Friday, February 24, 2012

The Take Away

When I'm dressing for the big events in life, I tend to think as much about where it came from as I do about where I'm going.

Recently, honey and I went away for our annual "Celebrate That Honey Survived That Heart Attack" weekend.

Here's what I took for day one:
  • Vintage sweater vest, which speaks to my love of old stuff, nods at my love of embellishment (it has ties!), possibly winks at my politics.
  • Overpriced jeans which I purchased in my former days - and continue to wear because 1) former, for real, so I can't replace them, and 2) they remind me to hold what I've got.  In the lessons learned sense.
  • Boots that were a gift from a customer whose name I did not even know.

  





One of the things that you might take away from this is that neither one of us knows how to use that stupid camera.

Doesn't matter that we one-upped the model.  Doesn't matter how many "take better pictures" blogs I've read.  We can never seem to get this picture thing just right.

Doesn't matter though.  I assure there are other things that we do get right - at least some of the time.

...


And that brings me to what I hope you'll take away from this:


  • Never overlook those who cross your path.  The person whose name you do not know today may be the one who tomorrow blesses you or who needs to be blessed by you.
  • Love the people that God places in your life because you do not know when your time with them will end.
  • Be grateful for every trial, every blessing, every day. 
  • Every day, be grateful. 

Sunday, February 19, 2012

Live Free or Die

First of all, I thought this would be titled "Grateful" until I actually sat down to write it. This new title makes total sense to me now and I hope both will make sense to you when I’m done.

Second - and this is important - the stuff that I’m about to lay out here is a reflection on my own experience and is not intended as any sort of finger-pointing. I’ve tried always to be clear and forthcoming about my own inward reflection and would not have thought such a thing necessary to say except that I’ve seen much "out there" lately (reaction wise) to indicate a possible otherwise.
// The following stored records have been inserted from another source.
/-- A block store up to its n-th request, if there is one the first that answers Fault. -/
theorem BlockOp.store_stored (hlegal : o.Legal s m) (hwf : s.mem.wf = true) {n : Nat} (hn : n ≤ o.regs.length)
    (haccepts : ∀ k, k < n → s.accepts (o.address k) = true)
    (hfault : n < o.regs.length → s.accepts (o.address n) = false) :
    ∃ u, o.Stored m n s u ∧
      o.store m s = .next (if n < o.regs.length then u.raise .dataAbort s.pc else u.advance) := by
  have hlength : (o.regs.map (s.xLate o.bank)).length = o.regs.length := List.length_map _
  have hvalue : ∀ k, k < n → (o.regs.map (s.xLate o.bank)).getD k 0#32 = s.xLate o.bank (o.reg k) := fun k hk => by
    have hk' : k < o.regs.length := Nat.lt_of_lt_of_le hk hn
    simp [BlockOp.reg, hk']
  have hfew := hlegal.length_le
  obtain ⟨u, hwrite, hu, hmem, hwords, hrest⟩ := s.writeWords_ascending hwf o.start n (o.regs.map (s.xLate o.bank))
    (by omega) (by omega) o.address (fun _ => rfl) haccepts (by rwa [hlength])
  have hrecord : s.recordedWords n o.address ((o.regs.map (s.xLate o.bank)).getD · 0#32) = o.recorded s n :=
    State.recordedWords_congr s (fun _ _ => rfl) hvalue
  rw [hrecord] at hu
  rw [hlength] at hwrite
  have hkeeps : Keeps [] (o.cells s n) { s with deviceWrites := o.recorded s n } u := by
    rw [hu]
    exact { Keeps.refl { s with deviceWrites := o.recorded s n } with mem := hrest }
  have hbody : Body s u := Body.of_onlyMem ⟨by rw [hu], fun _ => hmem⟩
  obtain ⟨hbase, -, -⟩ := State.applyWriteBack_spec m hlegal.safe u
  have hback : Keeps (o.ad.written m) [] u (u.applyWriteBack m o.ad) := Keeps.applyWriteBack hlegal.safe
  refine ⟨u.applyWriteBack m o.ad, ⟨fun k hk hdevice j hj => ?_, fun w p hwb hp => ?_,
    hbody.trans (Body.applyWriteBack hlegal.safe), ?_⟩, ?_⟩
  · rw [hback.mem _ List.not_mem_nil, hwords k hk hdevice j hj, hvalue k hk]
  · exact hbase o.rn w p (BlockOp.ad_writeBack hwb) hp
  · have hchain := hkeeps.trans hback
    rwa [List.append_nil, BlockOp.ad_written] at hchain
  · rw [BlockOp.store_of_writes hwrite]
    simp only [decide_eq_true_eq]

/-- Settles O27: all requests complete. -/
theorem blockStoreCompletes : Obligations.BlockStoreCompletes := by
  unfold Obligations.BlockStoreCompletes
  intro i s m o hrun hop hoperands haccepts
  obtain ⟨hlegal, hexec⟩ := exec_blockStore hrun hop hoperands
  have hlast : ¬ o.regs.length < o.regs.length := Nat.lt_irrefl _
  obtain ⟨u, hu, hstore⟩ := BlockOp.store_stored hlegal hrun.inv.mem (Nat.le_refl _) haccepts fun h => absurd h hlast
  rw [hstore, if_neg hlast] at hexec
  exact ⟨_, hexec, hu.words, hu.base, hu.body.cpsr, by rw [State.advance_pc, hu.body.pc, hu.body.isz, hrun.isz_eq],
    hu.keeps.advance⟩

/-- Settles O29: the requests before the fault complete, and the entry follows the write-back. -/
theorem blockStoreAborts : Obligations.BlockStoreAborts := by
  unfold Obligations.BlockStoreAborts
  intro i s m o n hrun hop hoperands hn haccepts hfault
  obtain ⟨hlegal, hexec⟩ := exec_blockStore hrun hop hoperands
  obtain ⟨u, hu, hstore⟩ := BlockOp.store_stored hlegal hrun.inv.mem (Nat.le_of_lt hn) haccepts fun _ => hfault
  rw [hstore, if_pos hn] at hexec
  exact ⟨u, _, hexec, hu.words, hu.base, hu.body.pc, hu.body.cpsr, hu.keeps, entered_raise .dataAbort u s.pc⟩

end

end Sys2Proof.Machine
end

section
/-! PROOFS. The family of `44_branch.md`. A target with an offset is one exact sum modulo 2^32 (`add_signExtend_shiftLeft`), and
in ARM state it is aligned as pc is, so BranchWritePC drops nothing of it. BX of either state is `branchExchange`, which has one
equation for each value of the two low bits of its target. -/
namespace Sys2Proof.Machine

variable {i : Instr} {s : State} {m : Mode}

/-! ### Branches with an offset (R220, R221) -/

/-- A signed offset in units of 2^n bytes, added to a base, is exact modulo 2^32 (R105). -/
theorem add_signExtend_shiftLeft {w : Nat} (base d : Word) (offset : BitVec w) (n : Nat) :
    base + d + offset.signExtend 32 <<< n = BitVec.ofInt 32 (base.toNat + d.toNat + (2 ^ n : Nat) * offset.toInt) := by
  have hshift : offset.signExtend 32 <<< n = BitVec.ofInt 32 ((2 ^ n : Nat) * offset.toInt) := by
    rw [shiftLeft_eq_ofNat, BitVec.ofNat_mul, BitVec.ofNat_toNat, BitVec.setWidth_eq, BitVec.mul_comm, BitVec.ofInt_mul,
      BitVec.ofInt_natCast]
    rfl
  rw [hshift, BitVec.ofInt_add, BitVec.ofInt_add, BitVec.ofInt_natCast, BitVec.ofInt_natCast, BitVec.ofNat_toNat,
    BitVec.ofNat_toNat, BitVec.setWidth_eq, BitVec.setWidth_eq]

theorem branchTarget_eq_ofInt (offset24 : BitVec 24) (s : State) :
    branchTarget offset24 s = BitVec.ofInt 32 (s.pc.toNat + 8 + 4 * offset24.toInt) :=
  add_signExtend_shiftLeft s.pc 8#32 offset24 2

theorem branchTarget_mod (offset24 : BitVec 24) (hpc : s.pc.toNat % 4 = 0) :
    (branchTarget offset24 s).toNat % 4 = 0 := by
  rw [branchTarget_eq_ofInt, BitVec.toNat_ofInt]
  omega

/-- In ARM state BranchWritePC keeps all of a word address (R135). -/
theorem State.branchWritePC_of_word {v : Word} (hT : psrT s.cpsr = false) (hv : v.toNat % 4 = 0) :
    s.branchWritePC v = { s with pc := v } := by
  rw [State.branchWritePC, hT, if_neg Bool.false_ne_true, wordAligned_of_mod hv]
  rfl

/-- Settles O31: behind the condition both branch to the same target, BL from the state in which R14 is written. -/
theorem branch : Obligations.Branch := by
  unfold Obligations.Branch
  intro c offset24 s m
  refine ⟨fun hm hT hc => ?_, fun hrun => ?_, fun hrun => ?_⟩
  · have hfails := State.advance_arm hT ▸ armInstr_of_condition_fails hm hc
    exact ⟨hfails _, hfails _⟩
  · have htarget := branchTarget_mod offset24 hrun.pc_mod
    rw [← branchTarget_eq_ofInt, ← State.branchWritePC_of_word hrun.state htarget]
    exact hrun.arm _
  · have htarget := branchTarget_mod offset24 hrun.pc_mod
    obtain ⟨p, hp⟩ := phys_isSome m (r := Reg.lr) (by decide)
    have hexec : exec (.bl c offset24) s =
        .next ((s.writeReg m Reg.lr (s.pc + 4#32)).branchWritePC (branchTarget offset24 s)) := hrun.arm _
    have hwritten : psrT (s.setPhys p (s.pc + 4#32)).cpsr = false := hrun.state
    rw [State.writeReg_some _ hp, State.branchWritePC_of_word hwritten htarget] at hexec
    refine ⟨_, p, hexec, hp, ?_, branchTarget_eq_ofInt offset24 s, rfl, { (Keeps.refl s).setPhys p (s.pc + 4#32) with }⟩
    exact (s.getPhys_setPhys p p _).trans (if_pos rfl)

/-! ### Branch and exchange (R222, R256) -/

/-- What BX leaves: the state bit `thumb`, and pc at `v`. -/
def State.exchange (s : State) (thumb : Bool) (v : Word) : State := (s.setCpsr (setT s.cpsr thumb)).setPc v

theorem Keeps.exchange (s : State) (thumb : Bool) (v : Word) : Keeps [] [] s (s.exchange thumb v) := { Keeps.refl s with }
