-- ==== Sys2Proof/Machine/Core.lean ====
section
/-! DEFINITION. The machine as the host runs it. -/

def Sys2Proof.core : Host.Core := { State := Sys2Proof.Machine.State, Fault := Sys2Proof.Machine.Fault, Refusal := Sys2Proof.Machine.Refusal, step := Sys2Proof.Machine.step, reset := Sys2Proof.Machine.State.reset }
end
So now, three years ago at about this time, my husband had a heart attack, the kind commonly referred to as the widow-maker. Without making this whole thing about that experience entirely, I’ll share only this part: when the doctor who was performing the heart catheter came out to tell me that what was supposed to be a fifteen minute procedure resulting in the installation of a stint was turning out to be much more serious - "dangerous" was the word he used - and that they’d had to call in an open-heart surgeon just in case my husband’s artery blew out which would require emergency bypass surgery, and he allowed me to see my husband for just a moment before the surgeon arrived and they continued with the procedure...well, it was my husband who prayed for us. I could barely even breathe through my tears. Need I tell you how grateful I am for him?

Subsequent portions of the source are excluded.